- WHAT YOU SHOULD DO -
Would you return the lines between the one holding "every value. -/" and the one holding "16)) = .command (.init var)", inclusive, and only those, exactly as they stand in the listing below?
————————
-- ==== Sys2Proof/Certificates/Slice0/Obligations.lean ====
section
/-! DEFINITION. The statements for the provers. They say what the rules of spec/ say in numbers and in the library's own word operations,
not through the model's helpers, wherever the rule gives a value. -/

namespace Sys2Proof.Claims

open Sys2Proof.Machine

/-- The effect of recording an error and of nothing else (60_exceptions R201, R202): the first code is kept. -/
def recorded (code : BitVec 4) (s : State) : State :=
  { s with err := true, errcode := if s.err = true then s.errcode else code }

/-- The state after the core has taken the latched word (10_state R40). -/
def taken (s : State) : State := { s with pending := none }

/-- A latched word of OPCODE `op` is the command `cmd` where no bit outside `mask` is 1, and records RESERVED_BITS (code 2) and nothing else
where one is (30_encoding R82, R85, R87, R90): the "Encoding" and "Errors" lines of a command's rule. -/
def LatchedWord (op : BitVec 8) (mask : Word) (cmd : Word → Instr) : Prop :=
  ∀ (s : State) (c : Word), s.Inv → s.pending = some c → c.extractLsb' 0 8 = op →
    (c &&& ~~~ mask = 0 → coreStep s = exec (cmd c) (taken s))
      ∧ (c &&& ~~~ mask ≠ 0 → coreStep s = .next (recorded 2 (taken s)))

/-- The word `cmd` of OPCODE `op` is latched also while an error is recorded, another word of that OPCODE is then ignored, and while the core is busy
the write is refused (20_memory R54, R57; 43_control R191, R192). -/
def AcceptedInError (op : BitVec 8) (cmd : Word) : Prop :=
  ∀ s : State,
    (s.busy = false → s.hostWrite 0 cmd = { s with pending := some cmd })
      ∧ (s.busy = true → s.hostWrite 0 cmd = recorded 6 s)
      ∧ ∀ c : Word, s.busy = false → s.err = true → c.extractLsb' 0 8 = op → c ≠ cmd → s.hostWrite 0 c = s

/-- The unassigned opcodes, as 30_encoding R86 lists them. -/
abbrev Unassigned (op : BitVec 8) : Prop :=
  (0x09 ≤ op.toNat ∧ op.toNat ≤ 0x0F) ∨ (0x17 ≤ op.toNat ∧ op.toNat ≤ 0x1F)
    ∨ (0x25 ≤ op.toNat ∧ op.toNat ≤ 0x2F) ∨ (0x32 ≤ op.toNat ∧ op.toNat ≤ 0xFF)

/-- The allowed mask of an assigned opcode's format (30_encoding R82, R85). -/
def maskOf (op : BitVec 8) : Word :=
  if op = 0x06 ∨ op = 0x07 ∨ op = 0x08 then 0x00001FFF else if op = 0x20 then 0x000700FF else 0x000000FF

/-- The command word `c` meets the condition of BAD_VARIANT (60_exceptions R200). -/
abbrev BadVariant (c : Word) : Prop := c.extractLsb' 0 8 = 0x20#8 ∧ 3 ≤ (c.extractLsb' 16 3).toNat

/-- The command word `c` meets the condition of NO_VARIANT in `s` (60_exceptions R200). -/
abbrev NoVariant (c : Word) (s : State) : Prop :=
  (c.extractLsb' 0 8 = 0x21#8 ∨ c.extractLsb' 0 8 = 0x22#8) ∧ s.valid = false

/-- N (00_scope R8, R16). -/
def roundsOf (var : BitVec 3) : Nat := if var = 0 then 80 else 64

/-- The command word `c` meets a condition of SEQUENCE in `s` (60_exceptions R200). -/
abbrev OutOfSequence (c : Word) (s : State) : Prop :=
  ((c.extractLsb' 0 8 = 0x21#8 ∨ c.extractLsb' 0 8 = 0x22#8) ∧ s.active = true)
    ∨ (c.extractLsb' 0 8 = 0x23#8 ∧ (s.active = false ∨ s.t.toNat = roundsOf s.variant))
    ∨ (c.extractLsb' 0 8 = 0x24#8 ∧ (s.active = false ∨ s.t.toNat ≠ roundsOf s.variant))

/-- Ch, in the equivalent form of 41_function_units R130. -/
def chOr (x y z : Word) : Word := (x &&& y) ||| (~~~ x &&& z)

/-- Maj, in the equivalent form of 41_function_units R130. -/
def majOr (x y z : Word) : Word := (x &&& y) ||| (x &&& z) ||| (y &&& z)

/-- The SHA-1 round of 42_compression R161 with the functions and constants of R144, over the library's rotates. -/
def sha1Round (t : Nat) (v : Vector Word 8) (w : Word) : Vector Word 8 :=
  let f := if t < 20 then chOr v[1] v[2] v[3]
    else if 40 ≤ t ∧ t < 60 then majOr v[1] v[2] v[3] else v[1] ^^^ v[2] ^^^ v[3]
  let k : Word := if t < 20 then 0x5A827999 else if t < 40 then 0x6ED9EBA1 else if t < 60 then 0x8F1BBCDC else 0xCA62C1D6
  #v[v[0].rotateLeft 5 + f + v[4] + k + w, v[0], v[1].rotateLeft 30, v[2], v[3], v[5], v[6], v[7]]

/-- The SHA-224 and SHA-256 round of 42_compression R162, over the library's rotates; `k256` is the model's table of R145. -/
def sha2Round (t : Nat) (v : Vector Word 8) (w : Word) : Vector Word 8 :=
  let t1 := v[7] + (v[4].rotateRight 6 ^^^ v[4].rotateRight 11 ^^^ v[4].rotateRight 25) + chOr v[4] v[5] v[6] + k256 t + w
  let t2 := (v[0].rotateRight 2 ^^^ v[0].rotateRight 13 ^^^ v[0].rotateRight 22) + majOr v[0] v[1] v[2]
  #v[t1 + t2, v[0], v[1], v[2], v[3] + t1, v[4], v[5], v[6]]

/-- σ0 over the library's rotates (41_function_units R130). -/
def sigma0 (x : Word) : Word := x.rotateRight 7 ^^^ x.rotateRight 18 ^^^ x >>> 3

/-- σ1 over the library's rotates (41_function_units R130). -/
def sigma1 (x : Word) : Word := x.rotateRight 17 ^^^ x.rotateRight 19 ^^^ x >>> 10

/-- The schedule window after `ScheduleAdvance` (42_compression R154). -/
def windowNext (var : BitVec 3) (s : Vector Word 16) : Vector Word 16 :=
  let new := if var = 0 then (s[13] ^^^ s[8] ^^^ s[2] ^^^ s[0]).rotateLeft 1
    else sigma1 s[14] + s[9] + sigma0 s[1] + s[0]
  #v[s[1], s[2], s[3], s[4], s[5], s[6], s[7], s[8], s[9], s[10], s[11], s[12], s[13], s[14], s[15], new]

/-- The state BEGIN leaves (42_compression R170). -/
def begun (s : State) : State :=
  { s with
    v := if s.variant = 0 then #v[s.h[0], s.h[1], s.h[2], s.h[3], s.h[4], 0, 0, 0] else s.h
    s := s.m, t := 0, active := true }

/-- A host read of `o` that returns `x` and changes nothing else (20_memory R53). -/
def ReadsAs (s : State) (o : Offset) (x : Word) : Prop :=
  s.hostRead o = { s with env := { s.env with answers := s.env.answers ++ [x] } }

/-- The offsets whose value is unspecified while busy: all but CMD, STATUS and the unmapped ones (20_memory R58). -/
abbrev Unreliable (o : Offset) : Prop :=
  4 * o.toNat ≠ 0x00 ∧ 4 * o.toNat ≠ 0x04 ∧ ¬ (0x18 ≤ 4 * o.toNat ∧ 4 * o.toNat ≤ 0x3C)

/-- Two states that agree on everything but operands, results and the words of `M`, `H`, `V`, `S`. -/
abbrev SameControl (s r : State) : Prop :=
  s.err = r.err ∧ s.errcode = r.errcode ∧ s.valid = r.valid ∧ s.active = r.active ∧ s.variant = r.variant
    ∧ s.t = r.t ∧ s.pending = r.pending ∧ s.auto = r.auto

/-- What holds of a block in progress whose words, at BEGIN or BLOCK, were `b` (42_compression R150, R153, R165): the window holds `W[T]` to `W[T+15]` of
`b`, and the working variables are those of the first `T` rounds from the hash state. -/
def BlockInProgress (b : Vector Word 16) (s : State) : Prop :=
  s.active = true →
    (∀ j : Fin 16, s.s[j] = scheduleWord s.variant b (s.t.toNat + j))
      ∧ s.v = roundsFrom s.variant (scheduleList s.variant b s.t.toNat) (beginVars s.variant s.h) s.t.toNat

/-- The commands that read `OPA` only: NOT, the rotates, the shift, and the one-input function units. -/
def unaryCommands (n : BitVec 5) : List Instr := [.not, .rotr n, .rotl n, .shr n, .bsig0, .bsig1, .ssig0, .ssig1]

/-- The commands that read `OPA` and `OPB`. -/
def binaryCommands : List Instr := [.add, .and, .or, .xor]

/-- The commands that read `OPA`, `OPB` and `OPC`. -/
def ternaryCommands : List Instr := [.ch, .maj, .parity]

/-- The first 64 primes. -/
def primes : List Nat :=
  [2, 3, 5, 7, 11, 13, 17, 19, 23, 29, 31, 37, 41, 43, 47, 53, 59, 61, 67, 71, 73, 79, 83, 89, 97, 101, 103, 107, 109, 113, 127, 131]
    ++ [137, 139, 149, 151, 157, 163, 167, 173, 179, 181, 191, 193, 197, 199, 211, 223, 227, 229, 233, 239, 241, 251, 257, 263, 269, 271, 277, 281, 283, 293, 307, 311]

/-- `k` is the 32 bits of the cube root of `p` that follow its binary point. -/
def IsCubeRootFraction (p k : Nat) : Prop := ∃ n, n ≤ 6 ∧ (n * 2 ^ 32 + k) ^ 3 ≤ p * 2 ^ 96 ∧ p * 2 ^ 96 < (n * 2 ^ 32 + k + 1) ^ 3

/-- `k` is the first 32 bits of the square root of `p` that follow its binary point. -/
def IsSquareRootFraction (p k : Nat) : Prop := ∃ n, n ≤ 7 ∧ (n * 2 ^ 32 + k) ^ 2 ≤ p * 2 ^ 64 ∧ p * 2 ^ 64 < (n * 2 ^ 32 + k + 1) ^ 2

/-- `k` is the second 32 bits of the square root of `p` that follow its binary point: the floor of the root times 2^64, less
a multiple `n` of 2^32. -/
def IsSecondSquareRootFraction (p k : Nat) : Prop :=
  ∃ r, r ^ 2 ≤ p * 2 ^ 128 ∧ p * 2 ^ 128 < (r + 1) ^ 2 ∧ r % 2 ^ 32 = k

end Sys2Proof.Claims

open Sys2Proof Sys2Proof.Machine Sys2Proof.Claims

-- ## Encoding

/-- 30_encoding R85, last but two columns, and the words of 95_test_vectors section 2.1: each row's word is its command. -/
def Obligations.OpcodeMapWordsDecode : Prop :=
  [0x00000000, 0x00000001, 0x00000002, 0x00000003, 0x00000004, 0x00000005, 0x00000706, 0x00001F07, 0x00000308, 0x00000010, 0x00000011, 0x00000012].map decode
      = [Instr.nop, .add, .and, .or, .xor, .not, .rotr 7, .rotl 31, .shr 3, .ch, .maj, .parity].map Decoded.command
    ∧ [0x00000013, 0x00000014, 0x00000015, 0x00000016, 0x00020020, 0x00000021, 0x00000022, 0x00000023, 0x00000024, 0x00000030, 0x00000031].map decode
      = [Instr.bsig0, .bsig1, .ssig0, .ssig1, .init 2, .block, .beginBlock, .round, .endBlock, .sreset, .clrerr].map Decoded.command

/-- 30_encoding R85, R90: each command has exactly one word, and the decoder reads it back, every field at every value. -/
def Obligations.DecodeReadsExactlyTheEncodedWord : Prop :=
  ∀ (c : Word) (i : Instr), decode c = .command i ↔ encode i = c

/-- 30_encoding R83: the decoded immediates are the fields c[12:8] and c[18:16], unsigned and unscaled, and the decoder refuses none of their values. -/
def Obligations.ImmediatesAreTheirFields : Prop :=
  ∀ (n : BitVec 5) (var : BitVec 3),
    decode (BitVec.ofNat 32 (0x06 + n.toNat * 2 ^ 8)) = .command (.rotr n)
      ∧ decode (BitVec.ofNat 32 (0x07 + n.toNat * 2 ^ 8)) = .command (.rotl n)
      ∧ decode (BitVec.ofNat 32 (0x08 + n.toNat * 2 ^ 8)) = .command (.shr n)
      ∧ decode (BitVec.ofNat 32 (0x20 + var.toNat * 2 ^ 16)) = .command (.init var)

/-- 30_encoding R86. -/
def Obligations.IllegalOpcodeRecordsCodeOne : Prop :=
  ∀ (s : State) (c : Word), s.Inv → s.pending = some c → Unassigned (c.extractLsb' 0 8) →
    coreStep s = .next (recorded 1 (taken s))

/-- 30_encoding R87. -/
def Obligations.ReservedBitsRecordCodeTwo : Prop :=
  ∀ (s : State) (c : Word), s.Inv → s.pending = some c → ¬ Unassigned (c.extractLsb' 0 8) →
    c &&& ~~~ maskOf (c.extractLsb' 0 8) ≠ 0 → coreStep s = .next (recorded 2 (taken s))

/-- 30_encoding R91: every word is latched, and has exactly one outcome. -/
def Obligations.EveryWordIsLatchedAndDecodes : Prop :=
  ∀ (s : State) (c : Word), s.pending = none → s.auto = false → s.err = false →
    s.hostWrite 0 c = { s with pending := some c }
      ∧ ((∃ i, decode c = .command i) ∨ decode c = .error .illegalOpcode ∨ decode c = .error .reservedBits)
      ∧ (s.Inv → ∃ s', coreStep { s with pending := some c } = .next s')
————————
- RESULT OF THE TASK -
/-- 30_encoding R85, R90: each command has exactly one word, and the decoder reads it back, every field at every value. -/
def Obligations.DecodeReadsExactlyTheEncodedWord : Prop :=
  ∀ (c : Word) (i : Instr), decode c = .command i ↔ encode i = c

/-- 30_encoding R83: the decoded immediates are the fields c[12:8] and c[18:16], unsigned and unscaled, and the decoder refuses none of their values. -/
def Obligations.ImmediatesAreTheirFields : Prop :=
  ∀ (n : BitVec 5) (var : BitVec 3),
    decode (BitVec.ofNat 32 (0x06 + n.toNat * 2 ^ 8)) = .command (.rotr n)
      ∧ decode (BitVec.ofNat 32 (0x07 + n.toNat * 2 ^ 8)) = .command (.rotl n)
      ∧ decode (BitVec.ofNat 32 (0x08 + n.toNat * 2 ^ 8)) = .command (.shr n)
      ∧ decode (BitVec.ofNat 32 (0x20 + var.toNat * 2 ^ 16)) = .command (.init var)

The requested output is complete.